Prompt: Word for word, give every line of the listing again.

Exercise material:
/-! ## System instructions (R174 to R187) -/

/-- R174 to R179, R181, R183: `mfsr` gives s[A] the register's value, with L = 1. sr.idat gives the item that sr.isel
names, of the user state or of a shadow set that holds it, and steps INDEX where sr.isel[16] is set; an index that names no
item traps as SR_ACCESS. -/
def Obligations.SystemReads : Prop :=
  ∀ (h : Head) (o : SI) (s : State), free h s = true → tagRoom h s = true →
    let c := found h s
    let n := c.isel.toNat % 2 ^ 14
    let item (v : Word) : Prop := exec (.mfsr h o) s = .next (issued (.mfsr h o) true s
      (fun t => t.updCtx s.cur.1 s.cur.2 (fun d => d.push (result (.mfsr h o) s 1 true (c.dstS o.a) (v.setWidth 512)))) none
      (fun t => t.updCtx s.cur.1 s.cur.2 (stepsTo (n + 1))))
    let gives (v : Word) : Prop := exec (.mfsr h o) s = .next (writesS (.mfsr h o) s 1 o.a v)
    (o.imm = 0x000 → gives (.ofNat 64 ((if c.sup then 1 else 0) + (if c.ypend then 2 else 0) + 256 * ((List.range 8).countP (fun n => (c.a.item n 0).getLsbD 63))))) ∧
    (o.imm = 0x006 → gives (ctxWord c s.cur.2)) ∧
    (c.sup = true →
      (o.imm = 0x001 → gives c.cause) ∧ (o.imm = 0x002 → gives c.epc) ∧ (o.imm = 0x003 → gives c.tval) ∧
      (o.imm = 0x004 → gives (.ofNat 64 c.vec)) ∧ (o.imm = 0x005 → gives c.tinst) ∧ (o.imm = 0x020 → gives c.isel) ∧
      (∀ n, n < 8 → o.imm = 0x010 + n → gives (c.a.item n 0)) ∧
      (o.imm = 0x018 → ∃ v, gives v ∧ v.getLsbD 0 = (c.fixCur % 2 == 1) ∧ v.getLsbD 1 = c.fixOpen ∧ v.getLsbD 8 = c.win ∧ v.toNat / 2 ^ 16 = c.nfog % 2 ^ 16) ∧
      (o.imm = 0x021 →
        ((s.core s.cur.1).ops = [] → ∀ m, m < 64 →
          (n = 2 * m → item (.ofNat 64 (c.a.desc m).toNat)) ∧
          (n = 2 * m + 1 → item (.ofNat 64 ((c.a.desc m).toNat / 2 ^ 64 % 2 ^ 56 + (c.a.desc m).toNat / 2 ^ 121 * 2 ^ 57)))) ∧
        (∀ m, m < 64 → n = 0x080 + m → item (c.a.status m)) ∧
        (∀ m, m < 8 → n = 0x0C0 + m → item (if m < c.nacc then c.a.status (64 + m) else 0)) ∧
        (∀ m, m < 16 → (n = 0x100 + 2 * m → item (.ofNat 64 (c.a.k.get m 0).toNat)) ∧
          (n = 0x100 + 2 * m + 1 → item (.ofNat 64 ((c.a.k.get m 0).toNat / 2 ^ 64)))) ∧
        (∀ m, 0 < m → m < 32 → m ≠ h.atag → n = 0x120 + m → item (.ofNat 64 (c.a.tg.get m 0))) ∧
        (∀ m, m < 4 → (n = 0x140 + 4 * m → item (.ofNat 64 ((c.a.lv.get m {}).count % 2 ^ 32 + (if (c.a.lv.get m {}).active then 2 ^ 32 else 0)))) ∧
          (n = 0x140 + 4 * m + 1 → item (.ofNat 64 (c.a.lv.get m {}).start)) ∧ (n = 0x140 + 4 * m + 2 → item (.ofNat 64 (c.a.lv.get m {}).stop))) ∧
        (n = 0x160 → item (.ofNat 64 c.a.reps)) ∧ (n = 0x161 → item c.a.stepC0) ∧ (n = 0x162 → item c.a.stepC1) ∧ (n = 0x163 → item (.ofNat 64 c.a.hnext)) ∧
        (n = 0x168 → item (.ofNat 64 c.a.fa.toNat)) ∧ (n = 0x169 → item (.ofNat 64 c.a.fw.toNat)) ∧ (n = 0x16A → item (.ofNat 64 c.a.fo.toNat)) ∧
        (n = 0x16B → item (.ofNat 64 c.a.fv.toNat)) ∧ (n = 0x16C → item (.ofNat 64 c.a.fs.toNat)) ∧ (n = 0x16D → item (.ofNat 64 c.a.rm.toNat)) ∧
        (n = 0x16E → item (.ofNat 64 (c.a.seed.toNat + c.a.draw.toNat * 2 ^ 32))) ∧ (n = 0x16F → item (.ofNat 64 c.a.cbsel.toNat)) ∧
        (∀ m, m < 8 → n = 0x198 + m → item (c.a.h.get m 0)) ∧
        (∀ m i, m < 8 → i < 16 → n = 0x200 + 16 * m + i → item (c.a.item m i)) ∧
        (n = 0x300 → item 0) ∧ (∀ m, 0 < m → m < 64 → n = 0x300 + m → item (c.a.s.get m 0)) ∧ (n = 0x340 → item (.ofNat 64 (c.a.p ||| 1).toNat)) ∧
        (∀ (m : Nat) (x : Shadow), 0 < m → m < 64 →
          (c.sh0 = some x → n = 0x1300 + m → item (x.arch.s.get m 0)) ∧ (c.sh1 = some x → n = 0x2300 + m → item (x.arch.s.get m 0))) ∧
        (noItem n = true → exec (.mfsr h o) s = .next (failBundle (judged h s) s.cur.1 s.cur.2 0x72 0x021 h.slot.num 0 (pcOf s + 1)))))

Worked solution:
/-! ## System instructions (R174 to R187) -/

/-- R174 to R179, R181, R183: `mfsr` gives s[A] the register's value, with L = 1. sr.idat gives the item that sr.isel
names, of the user state or of a shadow set that holds it, and steps INDEX where sr.isel[16] is set; an index that names no
item traps as SR_ACCESS. -/
def Obligations.SystemReads : Prop :=
  ∀ (h : Head) (o : SI) (s : State), free h s = true → tagRoom h s = true →
    let c := found h s
    let n := c.isel.toNat % 2 ^ 14
    let item (v : Word) : Prop := exec (.mfsr h o) s = .next (issued (.mfsr h o) true s
      (fun t => t.updCtx s.cur.1 s.cur.2 (fun d => d.push (result (.mfsr h o) s 1 true (c.dstS o.a) (v.setWidth 512)))) none
      (fun t => t.updCtx s.cur.1 s.cur.2 (stepsTo (n + 1))))
    let gives (v : Word) : Prop := exec (.mfsr h o) s = .next (writesS (.mfsr h o) s 1 o.a v)
    (o.imm = 0x000 → gives (.ofNat 64 ((if c.sup then 1 else 0) + (if c.ypend then 2 else 0) + 256 * ((List.range 8).countP (fun n => (c.a.item n 0).getLsbD 63))))) ∧
    (o.imm = 0x006 → gives (ctxWord c s.cur.2)) ∧
    (c.sup = true →
      (o.imm = 0x001 → gives c.cause) ∧ (o.imm = 0x002 → gives c.epc) ∧ (o.imm = 0x003 → gives c.tval) ∧
      (o.imm = 0x004 → gives (.ofNat 64 c.vec)) ∧ (o.imm = 0x005 → gives c.tinst) ∧ (o.imm = 0x020 → gives c.isel) ∧
      (∀ n, n < 8 → o.imm = 0x010 + n → gives (c.a.item n 0)) ∧
      (o.imm = 0x018 → ∃ v, gives v ∧ v.getLsbD 0 = (c.fixCur % 2 == 1) ∧ v.getLsbD 1 = c.fixOpen ∧ v.getLsbD 8 = c.win ∧ v.toNat / 2 ^ 16 = c.nfog % 2 ^ 16) ∧
      (o.imm = 0x021 →
        ((s.core s.cur.1).ops = [] → ∀ m, m < 64 →
          (n = 2 * m → item (.ofNat 64 (c.a.desc m).toNat)) ∧
          (n = 2 * m + 1 → item (.ofNat 64 ((c.a.desc m).toNat / 2 ^ 64 % 2 ^ 56 + (c.a.desc m).toNat / 2 ^ 121 * 2 ^ 57)))) ∧
        (∀ m, m < 64 → n = 0x080 + m → item (c.a.status m)) ∧
        (∀ m, m < 8 → n = 0x0C0 + m → item (if m < c.nacc then c.a.status (64 + m) else 0)) ∧
        (∀ m, m < 16 → (n = 0x100 + 2 * m → item (.ofNat 64 (c.a.k.get m 0).toNat)) ∧
          (n = 0x100 + 2 * m + 1 → item (.ofNat 64 ((c.a.k.get m 0).toNat / 2 ^ 64)))) ∧
        (∀ m, 0 < m → m < 32 → m ≠ h.atag → n = 0x120 + m → item (.ofNat 64 (c.a.tg.get m 0))) ∧
        (∀ m, m < 4 → (n = 0x140 + 4 * m → item (.ofNat 64 ((c.a.lv.get m {}).count % 2 ^ 32 + (if (c.a.lv.get m {}).active then 2 ^ 32 else 0)))) ∧
          (n = 0x140 + 4 * m + 1 → item (.ofNat 64 (c.a.lv.get m {}).start)) ∧ (n = 0x140 + 4 * m + 2 → item (.ofNat 64 (c.a.lv.get m {}).stop))) ∧
        (n = 0x160 → item (.ofNat 64 c.a.reps)) ∧ (n = 0x161 → item c.a.stepC0) ∧ (n = 0x162 → item c.a.stepC1) ∧ (n = 0x163 → item (.ofNat 64 c.a.hnext)) ∧
        (n = 0x168 → item (.ofNat 64 c.a.fa.toNat)) ∧ (n = 0x169 → item (.ofNat 64 c.a.fw.toNat)) ∧ (n = 0x16A → item (.ofNat 64 c.a.fo.toNat)) ∧
        (n = 0x16B → item (.ofNat 64 c.a.fv.toNat)) ∧ (n = 0x16C → item (.ofNat 64 c.a.fs.toNat)) ∧ (n = 0x16D → item (.ofNat 64 c.a.rm.toNat)) ∧
        (n = 0x16E → item (.ofNat 64 (c.a.seed.toNat + c.a.draw.toNat * 2 ^ 32))) ∧ (n = 0x16F → item (.ofNat 64 c.a.cbsel.toNat)) ∧
        (∀ m, m < 8 → n = 0x198 + m → item (c.a.h.get m 0)) ∧
        (∀ m i, m < 8 → i < 16 → n = 0x200 + 16 * m + i → item (c.a.item m i)) ∧
        (n = 0x300 → item 0) ∧ (∀ m, 0 < m → m < 64 → n = 0x300 + m → item (c.a.s.get m 0)) ∧ (n = 0x340 → item (.ofNat 64 (c.a.p ||| 1).toNat)) ∧
        (∀ (m : Nat) (x : Shadow), 0 < m → m < 64 →
          (c.sh0 = some x → n = 0x1300 + m → item (x.arch.s.get m 0)) ∧ (c.sh1 = some x → n = 0x2300 + m → item (x.arch.s.get m 0))) ∧
        (noItem n = true → exec (.mfsr h o) s = .next (failBundle (judged h s) s.cur.1 s.cur.2 0x72 0x021 h.slot.num 0 (pcOf s + 1)))))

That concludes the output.